=== Section Start ===

-- ==== Sys2Proof/Machine/ConfigOps.lean ====
section
/-! DEFINITION. The commands of configuration: bank status, commits and their tokens, and the SMBus identity and stage
requests (R406 to R409, R413, R439). -/

namespace Sys2Proof.Machine

open Sys2Proof

/-! ## CONFIG_STATUS (R407) -/

/-- The 32-byte record of a bank. -/
def State.bankRecord (s : State) (k : Nat) : Bytes :=
  let b := s.bankRec k
  le 8 b.seq ++ le 4 b.svn ++ le 4 b.minSvn ++ le 2 b.signer ++ le 1 b.reason ++ le 1 (b2n (s.start.bank == k)) ++
  le 4 b.pages ++ le 8 0

def execConfigStatus (ctx : Nat) (s : State) : Out :=
  .next (s.runCore ctx 0x0140 fun _ s =>
    s.answer ctx (s.bankRecord 0 ++ s.bankRecord 1 ++ le 4 s.start.commits ++ le 4 s.start.tokens ++
      le 4 s.start.svnFloor ++ le 4 0))

/-! ## CONFIG_COMMIT (R408) -/

/-- Step 3, the signature apart: reasons 1 to 3 of the header, its page count against DECLARED_LEN, and its SEQUENCE against
the booted bank's. -/
def State.commitHeaderOk (s : State) (b : Bytes) (declared : Nat) : Bool :=
  headerFieldsOk b && s.signerOk b &&
  decide (s.start.svnFloor ≤ Bank.svnAt b) && decide (Bank.minSvnAt b ≤ Bank.svnAt b) &&
  Bank.pagesAt b * 4096 == declared && decide (s.bootBank.seq < Bank.sequenceAt b)

/-- Steps 2 and 3 before the signature. -/
def State.commitEarly (s : State) (b : Bytes) (declared : Nat) : Option Nat :=
  if s.commitActive then some St.busy
  else if s.start.tokens = 0 then some St.quota
  else if !s.commitHeaderOk b declared then some St.inputRejected
  else none

/-- Writes the flash of a bank. -/
def State.setFlash (s : State) (k : Nat) (b : Bytes) : State :=
  if k = 0 then { s with start := { s.start with flashA := b } } else { s with start := { s.start with flashB := b } }

/-- The flash of a target while its pages up to `n` have been programmed: its header stays erased. -/
def commitFlash (old img : Bytes) (n : Nat) : Bytes :=
  let m := max 12288 (4096 * n)
  List.replicate 12288 0xFF#8 ++ (img.take (4096 * n)).drop 12288 ++ bk old m (old.length - m)

/-- The complete pages from `k` on that match the page-check table, up to `n`. -/
def goodPages (img : Bytes) (n : Nat) : Nat → Nat → Nat
  | 0, k => k
  | f + 1, k => if n ≤ k then k else if k < 7 ∨ pageCheckOk img k then goodPages img n f (k + 1) else k

/-- The commit ends without success; its target stays invalid. -/
def State.endCommit (s : State) (ctx status : Nat) : State :=
  { s with start := { s.start with commit := none } }.refuse ctx status

/-- A flash program or read-back error (R408). -/
def State.flashFails (s : State) (ctx target : Nat) : State :=
  (s.badBank target 10).endCommit ctx St.unitFault

/-- Step 4 for the bytes of one packet, and steps 5 and 6 at FINAL. -/
def State.programPages (s : State) (ctx : Nat) (c : Ctx) (target : Nat) (flashOk : Bool) : State :=
  let img := c.payload
  let n := img.length / 4096
  let g := goodPages img n 4096 (c.pos / 4096)
  let old := s.flash target
  if !flashOk then s.flashFails ctx target
  else if g < n then (s.setFlash target (commitFlash old img g)).endCommit ctx St.inputRejected
  else
    let s := s.setFlash target (commitFlash old img n)
    if !c.final then s.answer ctx []
    else if bk img 0x30 48 ≠ sha384 (img.drop 12288) then s.endCommit ctx St.inputRejected
    else
      let s := (s.setFlash target (img ++ old.drop img.length)).setBank target (bankOf img)
      let s := { s with start := { s.start with commit := none } }.answer ctx []
      if 50000 ≤ s.start.commits ∧ s.start.commits % 1000 = 0 then s.raise Ev.cfgCommitWarn Origin.atlas s.start.commits else s

/-- Steps 2 to 4 on the first packet (step 1 is part of the packet's format checks). -/
def State.beginCommit (s : State) (ctx : Nat) (c : Ctx) (declared : Nat) (flashOk : Bool) : State :=
  match s.commitEarly c.payload declared with
  | some st => s.refuse ctx st
  | none =>
    if !signatureOk c.payload then s.refuse ctx St.inputRejected
    else
    let target := 1 - s.start.bank
    let s := { s with start := { s.start with
      tokens := s.start.tokens - 1, commits := s.start.commits + 1
      commit := some { stream := c.stream, first := c.seq, target } } }
    (s.setBank target Bank.erased).programPages ctx c target flashOk

/-- An earlier packet of the stream has not been decided. -/
def State.earlierOpen (s : State) (c : Ctx) : Bool :=
  s.ctxs.vals.any fun d => d.q == c.q && d.stream == c.stream && decide (d.seq < c.seq) && !d.phase.decided

/-- The stream that a packet opens. -/
def State.opensStream (s : State) (i : Nat) : Option Stream :=
  match s.ctxs.find i with
  | none => none
  | some c => match s.stream c.q c.stream with
    | some e => if e.first = c.seq then some e else none
    | none => none

/-- One packet of a CONFIG_COMMIT stream; `flashOk`: the flash programs and reads back what it is given. -/
def execConfigCommit (ctx : Nat) (flashOk : Bool) (s : State) : Out :=
  match s.opensStream ctx with
  | some e =>
    .next (s.runVerified ctx 0x0141 (fun c s => s.commitEarly c.payload e.declared) fun c s =>
      s.beginCommit ctx c e.declared flashOk)
  | none =>
    .next (s.runCore ctx 0x0141 fun c s =>
      if s.earlierOpen c then s
      else match s.start.commit with
        | some k => if s.commitActive && k.stream == c.stream then s.programPages ctx c k.target flashOk else s
        | none => s)

/-! ## Tokens (R409) -/

/-- 60 s of powered reference time earn one token, up to 16. -/
def execCommitTokenGain (s : State) : Out :=
  if s.start.vddGood ∧ 60000000 ≤ s.start.tokenTicks then
    .next { s with start := { s.start with
      tokens := min 16 (s.start.tokens + 1), tokenTicks := s.start.tokenTicks - 60000000 } }
  else .next s

/-! ## SMBus (R406, R413, R439) -/

/-- SMB_ALERT_N is asserted in FAILED and LOCKED, and in the safe state (R439). -/
def State.smbAlert (s : State) : Bool :=
  s.started && (decide (s.start.stage = Stage.failed) || decide (s.start.stage = Stage.locked) || s.integ.safe)

/-- STAGE_GET, from the end of CLOCKS on, in every stage. -/
def execStageGet (s : State) : Out :=
  if s.started ∧ Stage.clocks < s.start.stage then
    .next (s.smbAnswer St.ok (le 4 s.start.stage ++ le 4 s.startErr ++ le 4 (if s.start.fuseRead then s.devIntegrity else 0)))
  else .next s

/-- IDENT_GET: DEV_IDENT, KST_SERIAL and the identity chain where one is held. -/
def execIdentGet (s : State) : Out :=
  if s.started ∧ Stage.clocks < s.start.stage then
    .next (s.smbAnswer St.ok (le 4 devIdent ++ le 8 s.keys.serial ++ s.keys.chain))
  else .next s

/-- The bus time-out ends a stalled transaction: a request that stalls never becomes a command, and a response that
stalls is not delivered (log 66). -/
def execSmbusTimeout (s : State) : Out := .next { s with bus := { s.bus with smbus := none } }

end Sys2Proof.Machine
end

=== Section End ===

Exercise objective:
Set down, exactly as they stand above, the lines starting with the line with "decide (s.start.svnFloor ≤" and going on through the line with "def State.setFlash (s", and no others.

Task result:
  decide (s.start.svnFloor ≤ Bank.svnAt b) && decide (Bank.minSvnAt b ≤ Bank.svnAt b) &&
  Bank.pagesAt b * 4096 == declared && decide (s.bootBank.seq < Bank.sequenceAt b)

/-- Steps 2 and 3 before the signature. -/
def State.commitEarly (s : State) (b : Bytes) (declared : Nat) : Option Nat :=
  if s.commitActive then some St.busy
  else if s.start.tokens = 0 then some St.quota
  else if !s.commitHeaderOk b declared then some St.inputRejected
  else none

/-- Writes the flash of a bank. -/
def State.setFlash (s : State) (k : Nat) (b : Bytes) : State :=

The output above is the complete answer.